An entire nation is being recruited to scour their gardens in the search for a mate for a very special snail.
Ned, as the lovelorn New Zealand invertebrate has become known, needs some help due to the fact that his shell spirals left, while almost all other snails have right spiralling shells.
His is a a one in 40,000 genetic condition among the common corno espersum, or garden snail, which also means Ned’s reproductive organs don’t line up with most others.
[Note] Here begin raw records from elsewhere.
-- ==== Sys2Proof/Laws/Registers.lean ====
section
/-!
SUPPORT. What a register read gives after each update (10_state.md rule R13), and the derived views of the PC.
-/

namespace Sys2Proof.Machine

/-- `x[0]` reads 0 in every state. -/
@[simp] theorem State.x_zero (s : State) : s.x 0#5 = 0#32 := rfl

/-- A register read depends on the register file alone. -/
theorem State.x_congr {s t : State} (h : t.gpr = s.gpr) (j : Reg) : t.x j = s.x j := by
  simp only [State.x, h]

/-- Everything a register write can do to a register read. -/
theorem State.x_setX (s : State) (i j : Reg) (v : Word) :
    (s.setX i v).x j = if j = i ∧ j ≠ 0#5 then v else s.x j := by
  by_cases hj : j = 0#5
  · simp [State.x, hj]
  by_cases hji : j = i
  · subst hji; simp [State.x, hj]
  by_cases hi : i = 0#5
  · simp [State.x, hi, hj]
  · have hn : i.toNat ≠ j.toNat := fun h => hji (BitVec.eq_of_toNat_eq h.symm)
    simp [State.x, hi, hj, hji, Vector.getElem_set_ne, hn]

/-- A write to r0 is discarded. -/
@[simp] theorem State.setX_zero (s : State) (v : Word) : s.setX 0#5 v = s := rfl

@[simp] theorem State.x_setW (s : State) (t : WordAddr) (j : Reg) : (s.setW t).x j = s.x j := rfl
@[simp] theorem State.x_advance (s : State) (j : Reg) : s.advance.x j = s.x j := rfl
@[simp] theorem State.x_tick (s : State) (j : Reg) : s.tick.x j = s.x j := rfl
@[simp] theorem State.x_memWrite (s : State) (a v : Word) (j : Reg) : (s.memWrite a v).x j = s.x j := rfl
@[simp] theorem State.x_withMem (s : State) (m : Memory) (j : Reg) : (s.withMem m).x j = s.x j := rfl
@[simp] theorem State.x_finishStop (s : State) (j : Reg) : s.finishStop.x j = s.x j := rfl
@[simp] theorem State.x_replaceImage (s : State) (b : List Byte) (start : Word) (j : Reg) :
    (s.replaceImage b start).x j = s.x j := rfl

/-- r0's home keeps its 0 through a register write. -/
theorem State.setX_gpr_zero (s : State) (i : Reg) (v : Word) : (s.setX i v).gpr[0] = s.gpr[0] := by
  by_cases hi : i = 0#5
  · simp [hi]
  · have hn : i.toNat ≠ 0 := fun h => hi (BitVec.eq_of_toNat_eq h)
    simp [hi, Vector.getElem_set_ne, hn]

/-- What the fetch reads depends on the image, `PS` and `W` alone. -/
theorem State.fetch_congr {s t : State} (hi : t.image = s.image) (hp : t.ps = s.ps) (hw : t.w = s.w) : t.fetch = s.fetch := by
  simp only [State.fetch, State.fakePc, State.psw, hi, hp, hw]

/-- The word address of a word address's byte address is itself (R17). -/
@[simp] theorem wordAddrOf_byteAddrOf (t : WordAddr) : wordAddrOf (byteAddrOf t) = t := by
  apply BitVec.eq_of_getLsbD_eq
  intro i hi
  simp only [wordAddrOf, byteAddrOf, BitVec.getLsbD_extractLsb', BitVec.getLsbD_append, hi, decide_true, Bool.true_and]
  have h2 : ¬ 2 + i < 2 := by omega
  simp [h2]

end Sys2Proof.Machine
end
New Zealand Geographic has come to the rescue, asking people across the country to rummage through their gardens and local parks in a bid to find a similarly left-coiled snail for Ned to meet.
“I was quite breathless for a moment,” Giselle Clarkson, an author, illustrator and self-described ‘observologist’ recounted of when she discovered Ned while digging in her Wairarapa garden north of capital Wellington.
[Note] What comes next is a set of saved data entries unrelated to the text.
/-- What an effect leaves in its destination does not depend on the state. -/
theorem Effect.x_apply_of_dest_eq {r : Reg} (h : e.dest = some r) (s t : State) : (e.apply s).x r = (e.apply t).x r := by
  cases e with
  | reg rd v =>
    cases h
    by_cases hr : r = 0#5
    · simp [hr]
    · simp [Effect.apply, State.x_setX, hr]
  | pc | mem => cases h

@[simp] theorem Effect.apply_withGpr_w (e : Effect) (s : State) (g : Vector Word 32) :
    (e.apply (s.withGpr g)).w = (e.apply s).w := by cases e <;> rfl

@[simp] theorem Effect.apply_withGpr_mem (e : Effect) (s : State) (g : Vector Word 32) :
    (e.apply (s.withGpr g)).mem = (e.apply s).mem := by cases e <;> rfl

end Sys2Proof.Machine

namespace Sys2Proof.Claims

open Sys2Proof.Machine

/-! ## Every instruction has one effect, whatever the registers it does not read hold (R14) -/

/-- `e` is what `i` does in `s`, and in every state that differs from `s` in registers outside the sources of `i` only. -/
structure HasEffect (i : Instr) (s : State) (e : Effect) : Prop where
  dest_eq : e.dest = destOf i
  exec_withGpr : ∀ g, (∀ r ∈ sourcesOf i, (s.withGpr g).x r = s.x r) → exec i (s.withGpr g) = .next (e.apply (s.withGpr g))

variable {i : Instr} {s : State} {e : Effect}

theorem HasEffect.exec_eq (h : HasEffect i s e) : exec i s = .next (e.apply s) := h.exec_withGpr s.gpr fun _ _ => rfl

/-- An instruction whose effect is a function of two source registers. -/
theorem HasEffect.of_two {r₁ r₂ : Reg} (f : Word → Word → Effect) (hsrc : sourcesOf i = [r₁, r₂])
    (hdest : ∀ a b, (f a b).dest = destOf i)
    (hexec : ∀ g, exec i (s.withGpr g) = .next ((f ((s.withGpr g).x r₁) ((s.withGpr g).x r₂)).apply (s.withGpr g))) :
    HasEffect i s (f (s.x r₁) (s.x r₂)) where
  dest_eq := hdest _ _
  exec_withGpr g h := by
    have h₁ : (s.withGpr g).x r₁ = s.x r₁ := h r₁ (by simp [hsrc])
    have h₂ : (s.withGpr g).x r₂ = s.x r₂ := h r₂ (by simp [hsrc])
    rw [hexec, h₁, h₂]

/-- An instruction whose effect is a function of one source register. -/
theorem HasEffect.of_one {r : Reg} (f : Word → Effect) (hsrc : sourcesOf i = [r]) (hdest : ∀ a, (f a).dest = destOf i)
    (hexec : ∀ g, exec i (s.withGpr g) = .next ((f ((s.withGpr g).x r)).apply (s.withGpr g))) :
    HasEffect i s (f (s.x r)) where
  dest_eq := hdest _
  exec_withGpr g h := by
    have hr : (s.withGpr g).x r = s.x r := h r (by simp [hsrc])
    rw [hexec, hr]

/-- Each instruction's effect, as a function of the values of its sources (R56 to R72). What else it reads, the parameters, `W`, `PS` and
the Memory, is no register. -/
theorem exists_hasEffect (i : Instr) (s : State) : ∃ e, HasEffect i s e :=
  match i with
  | .and rd _ _ => ⟨_, .of_two (fun a b => .reg rd (a &&& b)) rfl (fun _ _ => rfl) fun _ => rfl⟩
  | .or rd _ _ => ⟨_, .of_two (fun a b => .reg rd (a ||| b)) rfl (fun _ _ => rfl) fun _ => rfl⟩
  | .xor rd _ _ => ⟨_, .of_two (fun a b => .reg rd (a ^^^ b)) rfl (fun _ _ => rfl) fun _ => rfl⟩
  | .add rd _ _ => ⟨_, .of_two (fun a b => .reg rd (a + b)) rfl (fun _ _ => rfl) fun _ => rfl⟩
  | .sub rd _ _ => ⟨_, .of_two (fun a b => .reg rd (a - b)) rfl (fun _ _ => rfl) fun _ => rfl⟩
  | .sll rd _ shamt => ⟨_, .of_one (fun a => .reg rd (a <<< shamt.toNat)) rfl (fun _ => rfl) fun _ => rfl⟩
  | .srl rd _ shamt => ⟨_, .of_one (fun a => .reg rd (a >>> shamt.toNat)) rfl (fun _ => rfl) fun _ => rfl⟩
  | .slt rd _ _ =>
    ⟨_, .of_two (fun a b => .reg rd (boolWord (lessThan s.cfg.sltMode a b))) rfl (fun _ _ => rfl) fun _ => rfl⟩
  | .beq _ _ imm =>
    ⟨_, .of_two (fun a b => .pc (if a == b then s.branchTarget imm else s.w + 1#30)) rfl (fun _ _ => rfl) fun _ => rfl⟩
  | .lw rt _ imm => ⟨_, .of_one (fun a => .reg rt (s.memRead (a + sext16 imm))) rfl (fun _ => rfl) fun _ => rfl⟩
  | .sw _ _ imm => ⟨_, .of_two (fun a v => .mem (a + sext16 imm) v) rfl (fun _ _ => rfl) fun _ => rfl⟩
  | .andi rt _ imm => ⟨_, .of_one (fun a => .reg rt (a &&& zext16 imm)) rfl (fun _ => rfl) fun _ => rfl⟩
  | .ori rt _ imm => ⟨_, .of_one (fun a => .reg rt (a ||| zext16 imm)) rfl (fun _ => rfl) fun _ => rfl⟩
  | .addi rt _ imm => ⟨_, .of_one (fun a => .reg rt (a + sext16 imm)) rfl (fun _ => rfl) fun _ => rfl⟩
  | .j target => ⟨.pc (s.jumpTarget target), rfl, fun _ _ => rfl⟩

/-- No end of an instruction touches the control and status state (R20). -/
theorem keepsControl_of_execCase {s t : State} (h : ExecCase s t) : KeepsControl s t := by
  cases h with
  | reg rd v => simp [KeepsControl]
  | pc nextW => simp [KeepsControl]
  | mem a v => simp [KeepsControl]

/-! ## The obligations -/

/-- Settles O8: the register laws of R13, and for an instruction its effect, which has destination r0. -/
theorem registerZeroIsHardwired : Obligations.RegisterZeroIsHardwired := by
  refine ⟨State.x_zero, State.setX_zero, fun s _ j v hi => s.x_setX_of_ne_zero hi j v, ?_, fun s v => ?_⟩
  · intro i s hi
    obtain ⟨e, he⟩ := exists_hasEffect i s
    rw [he.exec_eq, Effect.apply_of_dest_zero (he.dest_eq.trans hi)]
  · exact (State.setRegister_of_regOk s rfl v).trans (congrArg (Prod.mk Reply.done) (s.setX_zero v))

/-- Settles O9: both states see the same effect (`HasEffect.exec_withGpr`). -/
theorem instructionReadsOnlyItsSources : Obligations.InstructionReadsOnlyItsSources := by
  intro i s g hagree
  obtain ⟨e, he⟩ := exists_hasEffect i s
  refine ⟨e.apply s, e.apply (s.withGpr g), he.exec_eq, he.exec_withGpr g hagree, e.apply_withGpr_w s g, e.apply_withGpr_mem s g, ?_⟩
  intro r hr
  exact Effect.x_apply_of_dest_eq (he.dest_eq.trans hr) _ _

/-- Settles O10: an effect keeps the control state, and every register but the destination. -/
theorem instructionsKeepControlState : Obligations.InstructionsKeepControlState := by
  intro i s
  obtain ⟨e, he⟩ := exists_hasEffect i s
  exact ⟨e.apply s, he.exec_eq, keepsControl_of_execCase (e.execCase s), fun r hr => Effect.x_apply_of_dest_ne (he.dest_eq ▸ hr) s⟩

end Sys2Proof.Claims
end

section
/-!
PROOFS. The memory device's accessors: the word read and the word write in either byte order (O16, O17), the byte accessors and the signed
word read (O18), and what is read back after a write (O19), by 20_memory.md rules R25 to R29 and R34. Each accessor is said once in range
and once out of range; what a write leaves of a byte is `Memory.byteAt_setWord` and `Memory.byteAt_setByte`.
-/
“I was just pulling out this plant, and a snail tumbled into the dirt and I was just about to scoop it up and just chuck it off to the side, when I realised what I had,” Clarkson told CNN.
Named after Homer Simpson’s left-handed neighbour Ned Flanders, Ned is currently residing in a fish tank at Clarkson’s home – safe from hungry birds – as he patiently awaits his first date.
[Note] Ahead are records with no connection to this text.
-- ==== Sys2Proof/Word.lean ====
section
/-! DEFINITION. The word types of the device and their plainest arithmetic (00 R11, 02 R68). -/

namespace Sys2Proof

/-- A 64-bit word: a G register, a control register, a bit pattern in an F register (R55). -/
abbrev Word := BitVec 64

/-- A byte of memory. -/
abbrev Byte := BitVec 8

/-- A 6-bit register specifier of an instruction word (R57, R77). -/
abbrev Reg := BitVec 6

end Sys2Proof
end

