-- ==== Sys2Proof/Machine/Tab.lean ====
section
/-! DEFINITION. Sparse tables with a default, in one canonical form: keys strictly rising and no entry equal to
the default, so that equal contents are equal data. Memory, register files and every numbered resource of
the device are held in them. Also the byte-order and bit-field helpers that every chapter uses. -/

namespace Sys2Proof.Machine

/-- A table from numbers to values; an unlisted number reads as the table's default. -/
abbrev Tab (α : Type) := List (Nat × α)

/-- The value at i, or the default. -/
def Tab.get {α : Type} (d : α) : Tab α → Nat → α
  | [], _ => d
  | (k, v) :: t, i => if k = i then v else Tab.get d t i

/-- Insert an entry before the first larger key. -/
def Tab.ins {α : Type} (i : Nat) (v : α) : Tab α → Tab α
  | [] => [(i, v)]
  | (k, w) :: t => if i < k then (i, v) :: (k, w) :: t else (k, w) :: Tab.ins i v t

/-- Drop every entry of key i. -/
def Tab.del {α : Type} (i : Nat) : Tab α → Tab α
  | [] => []
  | (k, w) :: t => if k = i then Tab.del i t else (k, w) :: Tab.del i t

/-- Write v at i; writing the default removes the entry. -/
def Tab.set {α : Type} [DecidableEq α] (d : α) (m : Tab α) (i : Nat) (v : α) : Tab α :=
  if v = d then Tab.del i m else Tab.ins i v (Tab.del i m)

/-- Every key is above b, keys rise, and no value is the default. -/
def Tab.wfFrom {α : Type} [DecidableEq α] (d : α) : Option Nat → Tab α → Bool
  | _, [] => true
  | b, (k, v) :: t => (match b with | none => true | some x => decide (x < k)) && decide (v ≠ d) && Tab.wfFrom d (some k) t

/-- The canonical form of a table. -/
def Tab.wf {α : Type} [DecidableEq α] (d : α) (m : Tab α) : Bool := Tab.wfFrom d none m

/-- Write the values of vs at i, i + 1, and so on. -/
def Tab.setMany {α : Type} [DecidableEq α] (d : α) : Tab α → Nat → List α → Tab α
  | m, _, [] => m
  | m, i, v :: vs => Tab.setMany d (Tab.set d m i v) (i + 1) vs

/-- The n values from i on. -/
def Tab.getMany {α : Type} (d : α) (m : Tab α) (i n : Nat) : List α := (List.range n).map (fun k => Tab.get d m (i + k))

/-! ## Bytes and fields -/

/-- Bits [lo + n - 1 : lo] of a number. -/
def fld (x lo n : Nat) : Nat := x / 2 ^ lo % 2 ^ n

/-- Bit i of a number. -/
def bit (x i : Nat) : Bool := x / 2 ^ i % 2 = 1

/-- Replace bits [lo + n - 1 : lo] of a word by the low n bits of v. -/
def putFld (w : Word) (lo n : Nat) (v : Nat) : Word :=
  let mask : Word := BitVec.ofNat 64 ((2 ^ n - 1) * 2 ^ lo)
  (w &&& ~~~mask) ||| (BitVec.ofNat 64 (v % 2 ^ n * 2 ^ lo))

/-- A Boolean as a number. -/
def b2n (b : Bool) : Nat := if b then 1 else 0

/-- The little-endian bytes of a number, n of them (R70). -/
def leBytes : Nat → Nat → List Byte
  | 0, _ => []
  | n + 1, x => BitVec.ofNat 8 x :: leBytes n (x / 256)

/-- The number that little-endian bytes spell (R70). -/
def ofLe : List Byte → Nat
  | [] => 0
  | b :: t => b.toNat + 256 * ofLe t

/-- The n little-endian bytes at offset o of a byte list, missing bytes taken as 0. -/
def leAt (bs : List Byte) (o n : Nat) : Nat := ofLe ((bs.drop o).take n)

/-- Bytes o to o + n - 1 of a list are all 0. -/
def zeroAt (bs : List Byte) (o n : Nat) : Bool := ((bs.drop o).take n).all (· == 0)

/-- Pad a byte list with zeros to at least n bytes. -/
def padTo (n : Nat) (bs : List Byte) : List Byte := bs ++ List.replicate (n - bs.length) 0

/-- The signed value of a 64-bit word, of an n-bit field. -/
def sx (n : Nat) (x : Nat) : Int := if x % 2 ^ n < 2 ^ (n - 1) then (x % 2 ^ n : Nat) else (x % 2 ^ n : Nat) - (2 ^ n : Nat)

/-- Clamp a number to n - 1 at most: a saturating count of that many values. -/
def satTo (top x : Nat) : Nat := if x ≤ top then x else top

/-- The first number below n that passes a test. -/
def firstBelow (n : Nat) (p : Nat → Bool) : Option Nat := (List.range n).find? p

/-- The entries of a sparse table whose key lies in [lo, hi), and the table with that range replaced. -/
def Tab.sliceOf {α : Type} (m : Tab α) (lo hi : Nat) : Tab α := m.filter (fun e => decide (lo ≤ e.1) && decide (e.1 < hi))
def Tab.putSlice {α : Type} (m : Tab α) (lo hi : Nat) (v : Tab α) : Tab α :=
  m.filter (fun e => decide (e.1 < lo)) ++ v ++ m.filter (fun e => decide (hi ≤ e.1))

/-- The key of counter i of pair n in the tables of counters; a counter outside the cores has its value address as key. -/
def perfKey (n i : Nat) : Nat := 256 * n + i

end Sys2Proof.Machine
end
New Zealand Geographic advises potential matchmakers that the best places to find snails is in damp, shaded areas in the day, or on a mild night when snails are more likely to roam in the open.
If another leftie is found, the discoverer is encouraged to pop it in a jar with some spinach and to get in touch with New Zealand Geographic.
Then it’s up to Ned and his prospective partner.
“I think the odds are not bad. But … they might be physically compatible once they get together, but it doesn’t mean that sparks will fly. Their personalities will have to match,” Clarkson warned.